Number of metastatic lymph node has a strong prognostic value in the course of breast cancer treatment, morbidity and even mortality. This study was undertaken to determine the association between axillary lymph node metastasis (ALNM) and several variables i.e. age, tumor size, grade, lympho-vascular invasion LVI, estrogen receptor(ER) and progesterone receptor (PR) expression and Her2/neu status.
Altogether 426 patients with complete information on study variables were analyzed. Incidence of nodal metastases was correlated with clinico-pathological factors, and analysed by univariate and multivariate analyses to ensure the independent predictors. Following information's of personal history were collected from the selected patients and 141 age matched normal women (control) as applicable: Age, age of menarche, marriage and 1st delivery, periods of lactation, age of menopause, type of cancer, duration of disease, treatment and diagnosis.

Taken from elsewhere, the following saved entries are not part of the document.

-- ==== Sys2Proof/Machine/GateCmd.lean ====
section
/-!
DEFINITION. The commands of the gate: status and log reads, staging, safety configuration, meter commands, activation, life cycle,
twin role, retirement, meter requests (R79 to R84, R120, R364, R412, R413, R436, R452, R463 to R466). Parameter layouts that no
rule gives are the model's (log entry 50).
-/

namespace Sys2Proof.Machine.State

/-- A verdict from the status of an operation of the meter head. -/
def meterVerdict (s : State) (st : Nat) : Verdict :=
  if st = 0 then okWith [] else if st = 3 then wrongState (b2n s.meter.running) 3 0xFF else refusedWith st

/-! ## Status and logs -/

/-- LCS_STATE as it reads: DBG_EN in BLANK and MAINTENANCE (R78). -/
def lcsStateWord (s : State) : Word :=
  s.word (fldAddr 0 F.LCS_STATE_STATE 0 0) ||| (if s.lifeState = 0 ∨ s.lifeState = 3 then BitVec.ofNat 32 (2 ^ 16) else 0)

/-- Command 0x0001: the device status block and the LCS registers. -/
def statusRun (s : State) (_e : Envelope) : Verdict × State :=
  (okWith ((List.range 18).map (fun i => s.mword (winKey (4 * i))) ++
    [s.lcsStateWord, s.word (fldAddr 0 F.LCS_BOOT_SET_BANK 0 0), s.word (fldAddr 0 F.LCS_BANK_ACTIVE 0 0),
     s.word (fldAddr 0 F.LCS_STAGED_VALID 0 0), s.word (fldAddr 0 F.LCS_CTRL_TRIAL_WIN 0 0), s.word (fldAddr 0 F.LCS_FLOOR_FLOOR 0 0)]), s)

/-- The 32 bytes of an event log entry (R466). -/
def logBytes (e : LogEntry) : List Byte :=
  leBytes 4 e.no ++ leBytes 8 (uns 64 e.tai) ++ leBytes 2 e.code ++ leBytes 1 e.cls ++ leBytes 1 e.die ++ leBytes 1 e.block ++
    leBytes 1 e.index ++ leBytes 1 e.count ++ [0] ++ (List.range 3).flatMap (fun i => leBytes 4 (e.data.getD i 0))

/-- The 96 bytes of a change log entry (R413). -/
def changeBytes (e : ChangeEntry) : List Byte :=
  leBytes 4 e.no ++ leBytes 8 (uns 64 e.tai) ++ leBytes 1 e.kind ++ [0, 0, 0] ++ leBytes 8 e.counter.toNat ++ slice e.digest 0 32 ++
    slice e.prev 0 32 ++ List.replicate 8 0

/-- The 24 bytes of a retirement record (R463; log entry 50). -/
def retBytes (r : RetRec) : List Byte :=
  leBytes 1 r.level ++ leBytes 1 r.block ++ leBytes 2 r.index ++ leBytes 2 r.code ++ [0, 0] ++ leBytes 8 (uns 64 r.tai) ++
    leBytes 4 r.count ++ [0, 0, 0, 0]

/-- The items of a log from an index: 0 package log, 1 die log, 2 change log, 3 retirement records. -/
def logItems (s : State) (kind : Nat) (d : Fin 8) (index : Nat) : List (List Byte) :=
  match kind with
  | 0 => ((s.logs.get 0).entries.filter (fun e => decide (index ≤ e.no))).map logBytes
  | 1 => ((s.logs.get d).entries.filter (fun e => decide (index ≤ e.no))).map logBytes
  | 2 => ((s.saf.get d).log.filter (fun e => decide (index ≤ e.no))).map changeBytes
  | _ => ((s.faults.retired.filter (fun r => r.die == d.val)).drop index).map retBytes

/-- Items that fit a bulk slot. -/
def logFit (kind : Nat) : Nat := if kind ≤ 1 then 511 else if kind = 2 then 170 else 682

/-- Command 0x0002 takes the row of its selector; an invalid selector is any row's. -/
def logMine (kind : Nat) (p : List Word) : Bool := p.length != 2 || decide (3 < (p.getD 1 0).toNat) || (p.getD 1 0).toNat == kind

/-- Step 7 of command 0x0002. -/
def logBad (s : State) (e : Envelope) : Bool :=
  e.params.length != 2 || decide (3 < (e.params.getD 1 0).toNat) || ((e.params.getD 1 0).toNat != 0 && (s.targetDie e).isNone)

/-- Command 0x0002: items copied into a bulk slot; BUSY when none is free. -/
def logRun (s : State) (e : Envelope) : Verdict × State :=
  let kind := (e.params.getD 1 0).toNat
  let l := (s.logItems kind ((s.targetDie e).getD 0) (e.params.getD 0 0).toNat).take (logFit kind)
  match s.bulkResult (wordsOf l.flatten) with
  | (none, _) => (refusedWith 6, s)
  | (some i, s) => (okWith [BitVec.ofNat 32 i, BitVec.ofNat 32 l.length], s)

/-! ## Staging (R67, R83, R102) -/

/-- The largest image of a class, header included (R67); a certificate's length is limited by the bank alone (log entry 14). -/
def stageMax (c : Nat) : Nat :=
  match c with
  | 0 => 1536 * 1024 + 256
  | 1 => 128 * 1024 + 256
  | 2 => 128 * 1024 + 256
  | 3 => 256 * 1024 + 256
  | 4 => 512 * 1024 + 256
  | 5 => 256 * 1024 + 256
  | _ => 2 ^ 32

/-- Bytes that a bank holds beside class `c`: its other images, and its certificates but the oldest of eight when one more
joins them. -/
def bankUsed (s : State) (b c : Nat) : Nat :=
  let l := (List.range 8).map (fun i => (s.certBytes 0 b i).length)
  let certs := (if c = 6 ∧ l.all (0 < ·) then l.drop 1 else l).sum
  certs + ((List.range 6).map (fun x => if x = c then 0 else (s.image 0 b x).length)).sum

/-- Step 7 of command 0x0010: class and length, within the class's limit and the bank's 3 MiB (R67; log entry 14). -/
def beginBad (s : State) (e : Envelope) : Bool :=
  let c := (e.params.getD 0 0).toNat
  let n := (e.params.getD 1 0).toNat
  e.params.length != 2 || decide (6 < c) || decide (stageMax c < n) || decide (3 * 1024 * 1024 < s.bankUsed s.otherBank c + n)

/-- Command 0x0010: the class of the unselected bank is replaced, on every die; its VALID bit falls and migrated keys of it are
void. A certificate joins the ones the bank holds. -/
def beginRun (s : State) (e : Envelope) : Verdict × State :=
  let c := (e.params.getD 0 0).toNat
  let b := s.otherBank
  let s := if c < 6 then s.onDies (fun s d => s.setImage d b c []) else s
  let given (x : Nat × Nat) : Bool := match s.lcs.staging with
    | some g => x == (b, g.cls)
    | none => false
  let s := { s with lcs := { s.lcs with
    staging := some { cls := c, len := (e.params.getD 1 0).toNat }, staged := [],
    torn := s.lcs.torn.filter (fun x => !given x && x != (b, c)) ++ [(b, c)],
    checking := s.lcs.checking.filter (· != c) } }
  (okWith [], (s.voidPending c).stagedCheck)

/-- Step 7 of command 0x0011: one bulk slot whose data the announced length still takes. -/
def dataBad (s : State) (e : Envelope) : Bool :=
  let i := (e.params.getD 0 0).toNat
  e.params.length != 1 || decide (i < 16) || decide (77 < i) ||
    (match s.lcs.staging with
     | some g => decide (g.len + 3 < s.lcs.staged.length + 4 * hLen (s.header i))
     | none => false)

/-- Command 0x0011: the submitted words of a bulk slot taken (R109). -/
def dataRun (s : State) (e : Envelope) : Verdict × State :=
  let i := (e.params.getD 0 0).toNat
  if s.lcs.staging.isNone || s.own i != 2 then (wrongState s.bootMode 4 0xFF, s)
  else
    let l := bytesOf (s.payload i (hLen (s.header i)))
    (okWith [], { (s.takeSlot i) with lcs := { s.lcs with staged := s.lcs.staged ++ l } })

/-- Certificates of a bank with one more, on every die; the oldest of eight makes room (R83; log entry 14). -/
def addCert (s : State) (b : Nat) (l : List Byte) : State :=
  s.onDies (fun s d =>
    let have_ := (List.range 8).map (fun i => s.certBytes d b i)
    let full := have_.all (fun x => !x.isEmpty)
    s.setCerts d b (if full then have_.drop 1 ++ [l] else (have_.filter (fun x => !x.isEmpty)) ++ [l]))

/-- Step 7 of command 0x0012. -/
def endBad (s : State) (e : Envelope) : Bool :=
  !e.params.isEmpty || (match s.lcs.staging with
    | some g => decide (s.lcs.staged.length < g.len)
    | none => false)

/-- Command 0x0012: the class stands in the unselected bank of every die, and its check begins. -/
def endRun (s : State) (_e : Envelope) : Verdict × State :=
  match s.lcs.staging with
  | none => (wrongState s.bootMode 4 0xFF, s)
  | some g =>
    let l := s.lcs.staged.take g.len
    let b := s.otherBank
    let s := if g.cls < 6 then s.onDies (fun s d => s.setImage d b g.cls l) else s.addCert b l
    let torn := s.lcs.torn.filter (fun x => x != (b, g.cls))
    let s := { s with lcs := { s.lcs with staging := none, staged := [], checking := s.lcs.checking ++ [g.cls], torn := torn } }
    (okWith [], (s.stagedCheck).wr 0 F.LCS_STAGED_STAGE_DONE 0)

/-! ## Safety configuration (R412, R413) -/

/-- An entry of the change log: 256 entries, the oldest overwritten, each chained to the one before. -/
def changeLog (s : State) (d : Fin 8) (kind : Nat) (counter : Nat) : State :=
  let f := s.saf.get d
  let prev := match f.log.getLast? with
    | some e => (Config.sha256 (changeBytes e)).toList
    | none => List.replicate 32 0
  let e : ChangeEntry := { no := f.logNext, tai := s.tai d, kind := kind, counter := BitVec.ofNat 64 counter,
                           digest := (Config.sha256 f.raw).toList, prev := prev }
  let l := f.log ++ [e]
  (s.updSafCore d (fun f => { f with log := if 256 < l.length then l.drop 1 else l, logNext := f.logNext + 1 })).wr d F.SAF_STAT_LOG_HEAD
    (f.logNext % 65536)

/-- SAF_CFG_DIGEST follows the stored configuration. -/
def digestOut (s : State) (d : Fin 8) : State :=
  let h := (Config.sha256 (s.saf.get d).raw).toList
  (List.range 8).foldl (fun (s : State) (i : Nat) => s.wr d F.SAF_CFG_DIGEST (field h (4 * i) 4) i) s

/-- Latches of the acknowledged ports cleared: a weld only while both mirror contacts read open (R405, R407). -/
def acknowledge (s : State) (d : Fin 8) (m : BitVec 4) : State :=
  s.onPorts (fun s k =>
    if bitOf m.toNat k then
      let s := s.wr d F.SAF_P_STAT_TRIP_LATCH 0 k
      if s.bit d F.SAF_IN_FILT 3 k && s.bit d F.SAF_IN_FILT 4 k then s.wr d F.SAF_P_STAT_WELD_LATCH 0 k else s
    else s)

/-- Command 0x0101, its parameters judged (safetyBad): BUSY while the die's safety core does not run. -/
def safetyRun (s : State) (e : Envelope) : Verdict × State :=
  match s.targetDie e, takeString e.params with
  | some d, some (_, rest) =>
    if s.pkg.die.get d ≠ .running then (refusedWith 6, s)
    else match Config.safetyWrite (bytesOf rest), (s.saf.get d).stored with
      | some (raw, c, ack), some old =>
        let c := { c with salt := old.salt, hash := old.hash }
        let s := (s.updSafCore d (fun f => { f with stored := some c, raw := Config.cfgSalted raw old.salt old.hash })).digestOut d
        let s := s.changeLog d 0 e.counter
        (okWith [], if ack = 0 then s else (s.acknowledge d ack).changeLog d 2 e.counter)
      | _, _ => (refusedWith 4, s)
  | _, _ => (refusedWith 4, s)

/-- Command 0x0102, its parameters judged (passwordBad): a fresh salt from the entropy source. -/
def passwordRun (s : State) (e : Envelope) : Verdict × State :=
  match s.targetDie e, takeString e.params with
  | some d, some (_, rest) =>
    if s.pkg.die.get d ≠ .running then (refusedWith 6, s)
    else match takeString rest, (s.saf.get d).stored with
      | some (q, _), some c =>
        let x := s.freeBytes 16
        let h := (Config.sha256 (x.1 ++ q)).toList
        let c2 : SafetyCfg := { c with salt := x.1, hash := h }
        let s := (x.2.updSafCore d (fun f => { f with stored := some c2, raw := Config.cfgSalted f.raw x.1 h })).digestOut d
        (okWith [], s.changeLog d 1 e.counter)
      | _, _ => (refusedWith 4, s)
  | _, _ => (refusedWith 4, s)

/-! ## Meter commands -/

/-- Command 0x0201: parameter number, then its values; TARGET is its scope. -/
def paramRun (s : State) (e : Envelope) : Verdict × State :=
  let x := s.paramWrite 2 (paramId e) e.target (paramVals e)
  (s.meterVerdict x.1, x.2)

/-- Command 0x0301: the time named, ns, low word first. -/
def timeRun (s : State) (e : Envelope) : Verdict × State :=
  let x := s.timeSet (Int.ofNat (num64 e.params))
  (s.meterVerdict x.1, x.2)

/-- Command 0x0401: the 880 bytes of a calendar image. -/
def calRun (s : State) (e : Envelope) : Verdict × State :=
  let x := s.calLoad (bytesOf e.params)
  (s.meterVerdict x.1, x.2)

/-- Command 0x0402, parameter 0 and 1. -/
def actRun (s : State) (_e : Envelope) : Verdict × State := (s.meterVerdict s.calActivate.1, s.calActivate.2)
def discardRun (s : State) (_e : Envelope) : Verdict × State := (s.meterVerdict s.calDiscard.1, s.calDiscard.2)

/-- A command with one selector word below `n` takes the row of its selector; an invalid selector is any row's. -/
def oneMine (n v : Nat) (p : List Word) : Bool := p.length != 1 || decide (n ≤ (p.getD 0 0).toNat) || (p.getD 0 0).toNat == v

/-- Step 7 of such a command. -/
def oneBad (n : Nat) (_s : State) (e : Envelope) : Bool := e.params.length != 1 || decide (n ≤ (e.params.getD 0 0).toNat)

44.36% (189) of the patients had ALNM. We found that the tumor histology, Tumor size, grade and LVI were directly related with node positivity (p = 0.003, p = 0.004, p = 0.002, p < 0.0001 respectively). Age (p = 0.001), tumor grade (p = 0.003), tumor size (p = 0.001), lympho-vascular invasion (p = 0.02) and Her2/neu expression (p = 0.03) was significantly associated with the number of lymph node metastasis. The overall survival rate was poorer in node-positive cases, when compared with node-negative cases. Interestingly we found BRCA mutation are signiﬁcantly associated with Lymph node positivity. We also found tumor histology; grade, size and Her2/Neu over expression, menopausal status were significantly associated with ER/PR status. There was a signiﬁcant increase of the patients with menarche before 13 years of age (p < 0.01).
This study has been conducted for the first time among breast cancer patients in eastern India till date. Our study has demonstrated the significant association of age, tumor size, tumor grade, LVI and the histopathology with ALNM, which determine these independent predictive factors in the eastern Indian women for the presence of ALNM. Hence this information might be useful for individualized treatment.
Clinical trial identification
All authors have declared no conflicts of interest.